• [ASSIGNMENT]:
Please output the section of the listing below that opens with the line containing "k => (s.mon k).fault)" and closes with the line containing "s.reserveUsed, 11, 16)]", exactly and with nothing else.

• [RECORD EXCERPTS]:
-- ==== Sys2Proof/Machine/Portal.lean ====
section
/-!
DEFINITION. Sys2Proof/Machine/Portal.lean: the Portal Sequencer (R89 to R141, R736): states, transitions T1 to T27, actions,
scheduled slots, warning signals, the current budget arbiter and the portal cycle. Field numbers are those of PORTAL[p]_CFG
(R138) and of the registers of R137.
-/
namespace Sys2Proof.Machine
open Sys2Proof

/-- A command of the Portal Sequencer, which a standby keeps idle (R524). -/
def runSeq (s : State) (f : State → State) : Host.Outcome State Fault Refusal := run s (fun s => when_ (!s.standby) f s)

/-- State code (R95). -/
def PState.code : PState → Nat
  | .unused => 0
  | .referencing => 1
  | .locked => 2
  | .unlocking => 3
  | .released => 4
  | .opening => 5
  | .open_ => 6
  | .warning => 7
  | .closing => 8
  | .reopening => 9
  | .closed => 10
  | .locking => 11
  | .emergency => 12
  | .isolated => 13
  | .fault => 14

/-- States from UNLOCKING to CLOSED: the lock is energised and the portal is not held closed and locked (R95, R101). -/
def PState.moving (q : PState) : Bool := decide (3 ≤ q.code ∧ q.code ≤ 10)
/-- States with the warning lamp (R125). -/
def PState.warns : PState → Bool
  | .warning => true
  | .closing => true
  | .reopening => true
  | _ => false
/-- Permissive actions (R97). -/
def permissive (a : Nat) : Bool := decide (1 ≤ a ∧ a ≤ 4)

/-- The outputs that follow from the state (R95, R122, R125), and the switches they drive. -/
def State.portalOutputs (s : State) (p : Nat) : State :=
  (s.modPortal p (fun q =>
    { q with lockOut := q.st.moving || q.st == .emergency
             reqLamp := (q.st == .released || q.st == .closed) && q.reqEnabled
             warnLamp := q.warnLamp && q.st.warns
             chime := q.chime && q.st.warns })).commandSwitches

/-! ### The portal cycle (R133 to R135) -/

/-- T4 begins a portal cycle. -/
def State.beginPortalCycle (s : State) (p : Nat) : State :=
  (s.modPortal p (fun q => { q with inCycle := true, flags := 0, reopens := 0, peakA := 0, peakB := 0, longDelay := 0,
                                    openEntered := none, openSeen := false, openMs := 0, closeEntered := none })).obsCycleStart p

/-- Milliseconds since an instant, saturating at 65,534. -/
def State.msSince (s : State) (t : Ticks) : Nat := min 65534 ((s.lt - t) / ticksPerMs)

/-- PEAK of a leaf: largest force over 4 N, rounded down (R135). -/
def peakByte (f : Int) : Nat := min 254 (f.toNat / 1024)

/-- Bytes 16 to 30 of a cycle record (R135). -/
def State.cycleBody (s : State) (p : Nat) : List Byte :=
  let q := s.portal p
  leBytes 5 q.cycles ++ leBytes 1 (p + 16 * s.quality.code + 128 * b2n (s.sys.twinRole != 0 && s.holder))
    ++ leBytes 2 q.openMs
    ++ leBytes 2 (match q.closeEntered with
      | some t => s.msSince t
      | none => 0)
    ++ leBytes 1 (q.flags % 256) ++ leBytes 1 (min 254 q.reopens) ++ leBytes 1 (peakByte q.peakA)
    ++ leBytes 1 (if s.rolePresent p 1 then peakByte q.peakB else 0) ++ leBytes 1 (min 254 (q.longDelay / 4000))

/-- Changed entries of one table of an observer: the table's number, the bin and the entry. -/
def changedEntries (k : Nat) (old new : Table Int) : List (List Byte) :=
  ((List.range 256).filter (fun b => Table.get 0 old b != Table.get 0 new b)).map (fun b =>
    beBytes 1 k ++ beBytes 1 b ++ beBytes 2 (wrapTo 16 (Table.get 0 new b)))

/-- Cut a list into pieces of at most `m`. -/
def pieces {α : Type} (m : Nat) : Nat → List α → List (List α)
  | 0, _ => []
  | k + 1, l => if l.isEmpty then [] else l.take m :: pieces m k (l.drop m)

/-- Entries that an observer item may carry: 60 fill a frame, and in fallback the frame must fit the mirror block (R525). Log entry 35. -/
def State.obsPiece (s : State) : Nat := if s.twin.fallback then max 1 (min 60 ((s.rf .netALim 0 8 0 - 167) / 4)) else 60

/-- The items of observer `n` for the entries `es` (R524, kind 6), with SIG_PTR and the cold allowance left. Log entry 34. -/
def State.obsItems (s : State) (n : Nat) (es : List (List Byte)) : State :=
  forEach (if es.isEmpty then [[]] else pieces s.obsPiece 1024 es) (fun s l =>
    s.mirror 6 (beBytes 1 n ++ beBytes 1 (s.ob n).sigPtr ++ beBytes 1 (s.portal (n / 4)).coldLeft ++ l.flatten)) s

/-- Mirror an observer after an update: the entries that changed. -/
def State.mirrorObs (s old : State) (n : Nat) : State :=
  let a := old.ob n; let b := s.ob n
  let es := changedEntries 0 a.refC b.refC ++ changedEntries 1 a.refO b.refO ++ changedEntries 2 a.comC b.comC ++ changedEntries 3 a.comO b.comO
  if es.isEmpty ∧ a.sigPtr = b.sigPtr ∧ (s.portal (n / 4)).coldLeft = (old.portal (n / 4)).coldLeft then s else s.obsItems n es

/-- The cycle ends at an entry to LOCKED, ISOLATED or FAULT (R133): the observers learn first (R162), then the record is written. -/
def State.endPortalCycle (s : State) (p : Nat) : State :=
  if !(s.portal p).inCycle then s
  else
    let s0 := s.obsCycleEnd p
    let s1 := forEach (s0.presentAxes p) (fun x n => x.mirrorObs s n) s0
    let q := s1.portal p
    let n := (q.cycles + 1) % 2 ^ 40
    let s2 := s1.setPortal p { q with inCycle := false, cycles := n, cycOvf := q.cycOvf || decide (2 ^ 40 ≤ q.cycles + 1) }
    let s3 := (s2.saveNum (0x60 + p) n).mirror 9 (beBytes 1 p ++ beBytes 5 n)
    (s3.raiseBody 0x3020 (s3.cycleBody p)).takeSignatures p n ((s3.portal p).flags % 256)

/-! ### Entering a state -/

/-- Drop the queued starts of a portal. -/
def State.dropStarts (s : State) (p : Nat) : State :=
  { s with seq := { s.seq with starts := s.seq.starts.filter (fun t => t.portal != p) } }
/-- Drop those of its leaves and of an auxiliary axis that moves with them: the step's start is one of its own (R128). -/
def State.dropLeafStarts (s : State) (p : Nat) : State :=
  { s with seq := { s.seq with starts := s.seq.starts.filter (fun t => t.portal != p || (s.stepAxes p).any t.axes.contains) } }

/-- A portal that leaves the states of R665 before PWR_EN has fallen ends shelving with cause 1 (R667). -/
def State.leaveShelf (s : State) (st : PState) : State :=
  if s.sys.shelving && !s.sys.pwrEnLow && !(st == .locked || st == .isolated || st == .fault || st == .unused) then
    { s with sys := { s.sys with shelving := false, shelveRefused := true, refuseCause := 1 } }
  else s

/-- Enter a state: what R95, R122 to R125 attach to it. -/
def State.enter (s : State) (p : Nat) (st : PState) : State :=
  let q := s.portal p
  let warnNew := st == .warning
  let fl := s.rf .portalTWarn p 23 16; let ch := s.rf .portalTWarn p 31 24
  let ends := st == .locked || st == .isolated || st == .fault
  let q1 := { q with
    prev := q.st, st := st, entered := s.lt, warnDone := false, warnStart := none, warnStopping := false, dwellStart := none,
    dwellDone := false, dwellHeld := false, obstStart := none, closeWanted := false,
    warnLamp := if warnNew then true else q.warnLamp, flashNext := if warnNew then s.lt + ms (10 * fl) else q.flashNext,
    chime := if warnNew then ch != 0 else q.chime, chimeEnd := if warnNew then s.lt + ms (100 * ch) else q.chimeEnd,
    reopenCnt := if st == .locked || st == .closed then 0 else q.reopenCnt,
    closeObstructed := if st == .locked || st == .closed then false else q.closeObstructed,
    released := if ends then false else q.released, reqEnabled := if ends then false else q.reqEnabled,
    lockPending := if ends || st == .locking then false else q.lockPending, forced := if ends then false else q.forced,
    openWanted := if st == .opening || ends then false else q.openWanted,
    openEntered := if st == .opening && q.openEntered.isNone then some s.lt else q.openEntered,
    openMs := if st == .open_ && !q.openSeen then (match q.openEntered with
      | some t => s.msSince t
      | none => 0) else q.openMs,
    openSeen := q.openSeen || (st == .open_ && q.openEntered.isSome),
    closeEntered := if st == .closing then some s.lt else q.closeEntered,
    stepStart := if ends then none else q.stepStart, reclosing := none }
  let s1 := ((s.setPortal p q1).portalOutputs p).leaveShelf st
  if st == .locked then (s1.dropLeafStarts p).endPortalCycle p else if ends then (s1.dropStarts p).endPortalCycle p else s1

/-! ### Motions of a portal -/

/-- Set the Portal Sequencer's target for an axis (R190): a new action, which clears its stops (R154). -/
def State.moveTo (s : State) (n : Nat) (t : Int) : State :=
  (s.clearStops n).modAxis n (fun x => { x with pending := some t, origTarget := t, scale := 256, held := false })

/-- Queue a start (R128). Kinds: 0 opening, 1 closing, 2 step or auxiliary out, 3 in. -/
def State.queueStart (s : State) (p : Nat) (axes : List Nat) (kind : Nat) : State :=
  if axes = [] then s
  else { s with seq := { s.seq with starts :=
                                    (s.seq.starts.filter (fun t => !(t.portal == p && t.axes == axes))) ++ [⟨p, axes, kind, s.lt⟩] } }

/-- Queue the starts of the leaves, and of an auxiliary axis that moves with them (R128, R224). -/
def State.startLeaves (s : State) (p : Nat) (opening : Bool) : State :=
  (s.queueStart p (s.leaves p) (if opening then 0 else 1)).queueStart p (s.auxWith p 0) (if opening then 2 else 3)
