/-- The blocks' status registers up to the links. -/
def State.readMotion (s : State) (r : RegId) (i j : Nat) : Word :=
  match r with
  | .portalState => s.portalState i
  | .portalCycLo => natWord ((s.portal i).cycles % 2 ^ 32)
  | .portalCycHi => compose [((s.portal i).cycHiCap, 8, 0), (b2n (s.portal i).cycOvfCap, 1, 31)]
  | .portalStartDelay => natWord (s.portal i).lastDelay
  | .portalSeqSide => compose [((List.range 16).foldl (fun a p => a + b2n (s.portal p).released * 2 ^ p) 0, 16, 0), (b2n (s.sideReleased 0), 1, 16),
      (b2n (s.sideReleased 1), 1, 17), (b2n s.seq.withdraw, 1, 18)]
  | .portalSeqLoad => compose [(satNat 4095 s.committed, 12, 0), (satNat 255 s.seq.starts.length, 8, 16)]
  | .portalSeqSlots => natWord s.slotsInOrder.length
  | .slotCtrl => s.slotCtrlWord i
  | .slotTtLo => natWord (s.slot i).tt
  | .slotTtHi => natWord ((s.slot i).tt / 2 ^ 32)
  | .slotSrc => natWord (s.slot i).src
  | .obsStat => s.obStat i
  | .obsFest => compose [(wrapTo 16 (force16 (s.ob i).fEst), 16, 0), (wrapTo 16 (s.ob i).env, 16, 16)]
  | .obsTripPos => intWord (s.ob i).tripPos
  | .obsTripInfo => compose [(wrapTo 16 (s.ob i).tripForce, 16, 0), ((s.ob i).tripBin, 8, 16), ((s.ob i).tripCause, 3, 24)]
  | .obsReactT => natWord (satNat 65535 (s.ob i).reactT)
  | .obsDrift => compose [(wrapTo 16 (s.ob i).drift, 16, 0), ((s.ob i).driftBin, 8, 16), (b2n (s.ob i).driftOpen, 1, 24)]
  | .obsSigPtr => natWord (s.ob i).sigPtr
  | .obsTblAddr => compose [((s.ob i).tblBin, 8, 0), ((s.ob i).tblSel, 3, 8)]
  | .obsTblData => natWord (wrapTo 16 (s.tblEntry i))
  | .axisStat => s.axisStatWord i
  | .axisPosSp => intWord (divRound (s.axis i).posSp 65536)
  | .axisSpdSp => intWord (s.axis i).spdSp
  | .axisFerr => intWord (satSigned 32 (s.axis i).ferr)
  | .axisQstat => s.axisQstatWord i
  | .axisStepPos => intWord (s.axis i).stepPos
  | .axisIlim => natWord (s.axis i).ilim
  | .fbStat => s.fbStatWord i
  | .fbPos => if s.fbWrapEn i then natWord (s.fbp i).pos else natWord (s.fbp i).count
  | .fbPosSh => compose [(b2n (s.fbp i).shOvf, 1, 0), (b2n (s.fbp i).shRwrap, 1, 1), (b2n (s.fbp i).shRevOvf, 1, 2)]
  | .fbRevSh => intWord (s.fbp i).revSh
  | .fbLatch => intWord (s.fbp i).latch
  | .fbSpeed => intWord (s.fbp i).speed
  | .fbIdxStat => compose [((s.fbp i).idxSlip, 16, 0), (wrapTo 8 (clampInt (-127) 127 (s.fbp i).idxD), 8, 16)]
  | .fbIdxPos => intWord (s.fbp i).idxPos
  | .fbPrbPos => intWord (s.fbp i).prbPos
  | .fbPrbLt => natWord (s.fbp i).prbLt
  | .fbCmpCnt => compose [((s.fbp i).cmpHits, 16, 0), ((s.fbp i).cmpSkip, 16, 16)]
  | .fbCmpNext => intWord (s.fbp i).cmpNext
  | .fbDiag => compose [((s.fbp i).illCnt, 16, 0), ((s.fbp i).ampl, 8, 16)]
  | .fbSsiRaw => natWord (s.fbp i).ssiRaw
  | .fbEvt => compose [(b2n (s.fbp i).evIllegal, 1, 0), (b2n (s.fbp i).evHeld, 1, 1), (b2n (s.fbp i).evDivLag, 1, 2), (b2n (s.fbp i).evPrbOvr, 1, 3)]
  | .dlkStat => s.dlkStatWord i
  | .dlkSeq => natWord (s.link i).seqLast
  | .dlkDly => natWord (Table.get 0 (s.link i).dly j)
  | .dlkStg => natWord (Table.get 0 (s.link i).stg j)
  | _ => s.reg r i j

/-- The status registers of the safety and field blocks. -/
def State.readField (s : State) (r : RegId) (i j : Nat) : Word :=
  match r with
  | .ilkPcrcRef => natWord s.ilk.pcrcRef
  | .ilkPcrcNow => natWord s.ilk.pcrcNow
  | .ilkStat => s.ilkStatWord
  | .ilkPortB => compose [(s.ilk.doorOk, 16, 0), (s.ilk.tracOk, 16, 16)]
  | .ilkPairFlt => bitsWord (if i = 0 then 32 else 8) (fun k => (s.pair (32 * i + k)).disc || (s.pair (32 * i + k)).tp)
  | .ilkPairVal => bitsWord (if i = 0 then 32 else 8) (fun k => (s.pair (32 * i + k)).value)
  | .ilkMonStat => bitsWord 20 (fun k => (s.mon k).fault)
  | .ilkBtFail => natWord (s.ilk.btFail / 2 ^ (32 * i))
  | .ilkBtDue => natWord (s.ilk.btOverdue / 2 ^ (32 * i))
  | .ilkLogCnt => natWord s.ilk.logCnt
  | .ilkLogStat => compose [(b2n s.ilk.logAbsent, 1, 0), (b2n s.ilk.logBad, 1, 1)]
  | .ilkLogData => byteWord s.ilk.logData i
  | .fldStat => compose (s.linkStat i ++ [((s.flink i).repeats, 8, 8), ((s.flink i).seq, 16, 16)])
  | .fldRaw => natWord (s.flink i).raw
  | .fldFilt => bitsWord 32 (fun k => s.filtered (32 * i + k))
  | .fldOutImg => natWord (s.flink i).outImg
  | .fldTpfail => natWord (s.flink i).tpfail
  | .fldTpStat => s.tpStatWord i
  | .fldSupply => compose [((s.flink i).vsup, 8, 0), ((s.flink i).temp, 8, 8)]
  | .fldDiag => compose ((List.range 4).map (fun b => (Table.get 0 (s.flink i).diag (4 * j + b), 8, 8 * b)))
  | .fldMrstStat => bitsWord 8 (fun k => if k < 4 then (s.mrst k).stuck else (s.mrst (k - 4)).released)
  | .lswStat => s.lswStatWord i
  | .lswCurrent => natWord (Table.get 0 (s.flink (8 + i / 8)).current (i % 8))
  | .lswBstat => compose (s.linkStat (8 + i) ++ [(b2n (s.bank i).contExceeded, 1, 8), ((s.flink (8 + i)).ibank, 16, 16)])
  | .lswBsup => compose [((s.flink (8 + i)).vsup, 8, 0), ((s.flink (8 + i)).temp, 8, 8)]
  | .timeStat => s.timeStatWord
  | .timeHold => natWord s.holdTime
  | .timeOffset => intWord (satSigned 32 (s.tracker (b2n s.time.followB)).offset)
  | .timeFreq => intWord (divTrunc s.time.freq 65536)
  | .timeTtLo => natWord s.tt
  | .timeTtHi => natWord s.time.ttHiCap
  | .timeLtLo => natWord s.time.ltCap
  | .timeLtHi => natWord (s.time.ltCap / 2 ^ 32)
  | .timeMpd => natWord (satNat 0xFFFFF (s.ptpPort i).mpd)
  | .timeTopoUsed => natWord s.time.topoUsed
  | .timeUtc => compose [(wrapTo 16 s.time.utc, 16, 0), (b2n s.time.utcValid, 1, 16)]
  | .netBufStat => compose [(s.sharedFree, 15, 0), (1024 - s.reserveUsed, 11, 16)]
  | .netHsrStat => compose [(s.net.proxies.length, 7, 0), (b2n s.net.ringOpen, 1, 8)]
  | .netMacStat => compose [(s.net.macs.length, 13, 0), (b2n (decide (4096 ≤ s.net.macs.length)), 1, 16)]
  | .netPStat => s.netPStatWord i
  | _ => s.readMotion r i j

/-- The status registers of the train blocks, the recorder and the counters. -/
def State.readTrain (s : State) (r : RegId) (i j : Nat) : Word :=
  match r with
  | .trdpStat => compose [(b2n s.trdp.dirValid, 1, 0), (b2n s.trdp.orientKnown, 1, 1), (b2n s.trdp.orient, 1, 2), (b2n s.holdsVehicle, 1, 3),
      (s.partnersUsed, 8, 8), (b2n s.trdp.partnerFull, 1, 16)]
  | .trdpEtbTopo => natWord s.trdp.etbTopo
  | .trdpOpTopo => natWord s.trdp.opTopo
  | .trdpCount => compose [(2 + 2 * s.enabledConns.length + ((List.range 128).filter s.partnerDynamic).length, 9, 0),
      (5 + 2 * s.enabledConns.length + (s.trdp.streams.filter (fun t => !t.inbound)).length, 8, 16)]
  | .trdpPartnerIp => natWord (s.partnerIp i)
  | .trdpPartnerStat => compose [(b2n (s.partnerIp i != 0), 1, 0), (b2n (s.partnerDynamic i), 1, 1),
      (if s.partnerIp i = 0 then 0 else (s.connsOf (s.partnerIp i)).length, 8, 8),
      (if s.partnerIp i = 0 then 0 else satNat 65535 ((s.lt - (Table.get {} s.trdp.partners i : Partner).heard) / sec 1), 16, 16)]
  | .stlStat => s.stlStatWord i
  | .stlSeqTx => natWord (s.conn i).cur.seqTx
  | .stlSeqRx => natWord (s.conn i).cur.seqRx
  | .twinStat => s.twinStatWord
  | .twinMate => match s.twin.beat with
      | some b => compose [(b.flags, 8, 0), (b.cause, 8, 8), (satNat 65535 ((s.lt - b.at_) / ms 1), 16, 16)]
      | none => 0
  | .twinMseq => natWord (if s.holder then s.twin.confirmed else s.twin.applied)
  | .twinTests => natWord s.twin.tests
  | .recStat => s.recStatWord
  | .recNextLo => natWord s.rcd.nextAcc
  | .recNextHi => natWord s.rcd.nextHiCap
  | .recOldestLo => natWord s.rcd.oldest
  | .recOldestHi => natWord s.rcd.oldestHiCap
  | .recLoad => compose [(satNat 1024 s.rcd.intake.length, 11, 0), (satNat 4096 s.rcd.holdQ.length, 13, 16)]
  | .recArch => compose [(s.rcd.archCnt, 16, 0), (s.rcd.sealSlots.length, 11, 16)]
  | .recFolioStat => s.folioStatWord
  | .recRwStat => compose [(s.rcd.winStatus, 3, 0), (b2n s.rcd.winBusy, 1, 3), (b2n s.rcd.holdByWindow, 1, 4)]
  | .recRwData => byteWord s.rcd.winData i
  | .recLastword => byteWord s.bk.lastWord i
  | .cntStat => compose [(b2n s.cnt.smpFull, 1, 1), (s.cnt.samples.length, 11, 2)]
  | .cntSweepTtLo => natWord s.cnt.sweepTt
  | .cntSweepTtHi => natWord s.cnt.sweepTtHi
  | .cntSweepNo => natWord s.cnt.sweepNo
  | .cntValLo => natWord (Table.get 0 s.cnt.value s.cntSelected)
  | .cntValHi => compose [(s.cnt.valHi, 16, 0), (b2n s.cnt.valOvf, 1, 16)]
  | .cntSmpData => byteWord s.cnt.smpData i
  | .cntSnapLo => natWord (Table.get {} s.cnt.snap i : Snap).value
  | .cntSnapHi => snapHiWord (Table.get {} s.cnt.snapHi i)
  | _ => s.readField r i j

• [EXPECTED OUTPUT]:
  | .ilkMonStat => bitsWord 20 (fun k => (s.mon k).fault)
  | .ilkBtFail => natWord (s.ilk.btFail / 2 ^ (32 * i))
  | .ilkBtDue => natWord (s.ilk.btOverdue / 2 ^ (32 * i))
  | .ilkLogCnt => natWord s.ilk.logCnt
  | .ilkLogStat => compose [(b2n s.ilk.logAbsent, 1, 0), (b2n s.ilk.logBad, 1, 1)]
  | .ilkLogData => byteWord s.ilk.logData i
  | .fldStat => compose (s.linkStat i ++ [((s.flink i).repeats, 8, 8), ((s.flink i).seq, 16, 16)])
  | .fldRaw => natWord (s.flink i).raw
  | .fldFilt => bitsWord 32 (fun k => s.filtered (32 * i + k))
  | .fldOutImg => natWord (s.flink i).outImg
  | .fldTpfail => natWord (s.flink i).tpfail
  | .fldTpStat => s.tpStatWord i
  | .fldSupply => compose [((s.flink i).vsup, 8, 0), ((s.flink i).temp, 8, 8)]
  | .fldDiag => compose ((List.range 4).map (fun b => (Table.get 0 (s.flink i).diag (4 * j + b), 8, 8 * b)))
  | .fldMrstStat => bitsWord 8 (fun k => if k < 4 then (s.mrst k).stuck else (s.mrst (k - 4)).released)
  | .lswStat => s.lswStatWord i
  | .lswCurrent => natWord (Table.get 0 (s.flink (8 + i / 8)).current (i % 8))
  | .lswBstat => compose (s.linkStat (8 + i) ++ [(b2n (s.bank i).contExceeded, 1, 8), ((s.flink (8 + i)).ibank, 16, 16)])
  | .lswBsup => compose [((s.flink (8 + i)).vsup, 8, 0), ((s.flink (8 + i)).temp, 8, 8)]
  | .timeStat => s.timeStatWord
  | .timeHold => natWord s.holdTime
  | .timeOffset => intWord (satSigned 32 (s.tracker (b2n s.time.followB)).offset)
  | .timeFreq => intWord (divTrunc s.time.freq 65536)
  | .timeTtLo => natWord s.tt
  | .timeTtHi => natWord s.time.ttHiCap
  | .timeLtLo => natWord s.time.ltCap
  | .timeLtHi => natWord (s.time.ltCap / 2 ^ 32)
  | .timeMpd => natWord (satNat 0xFFFFF (s.ptpPort i).mpd)
  | .timeTopoUsed => natWord s.time.topoUsed
  | .timeUtc => compose [(wrapTo 16 s.time.utc, 16, 0), (b2n s.time.utcValid, 1, 16)]
  | .netBufStat => compose [(s.sharedFree, 15, 0), (1024 - s.reserveUsed, 11, 16)]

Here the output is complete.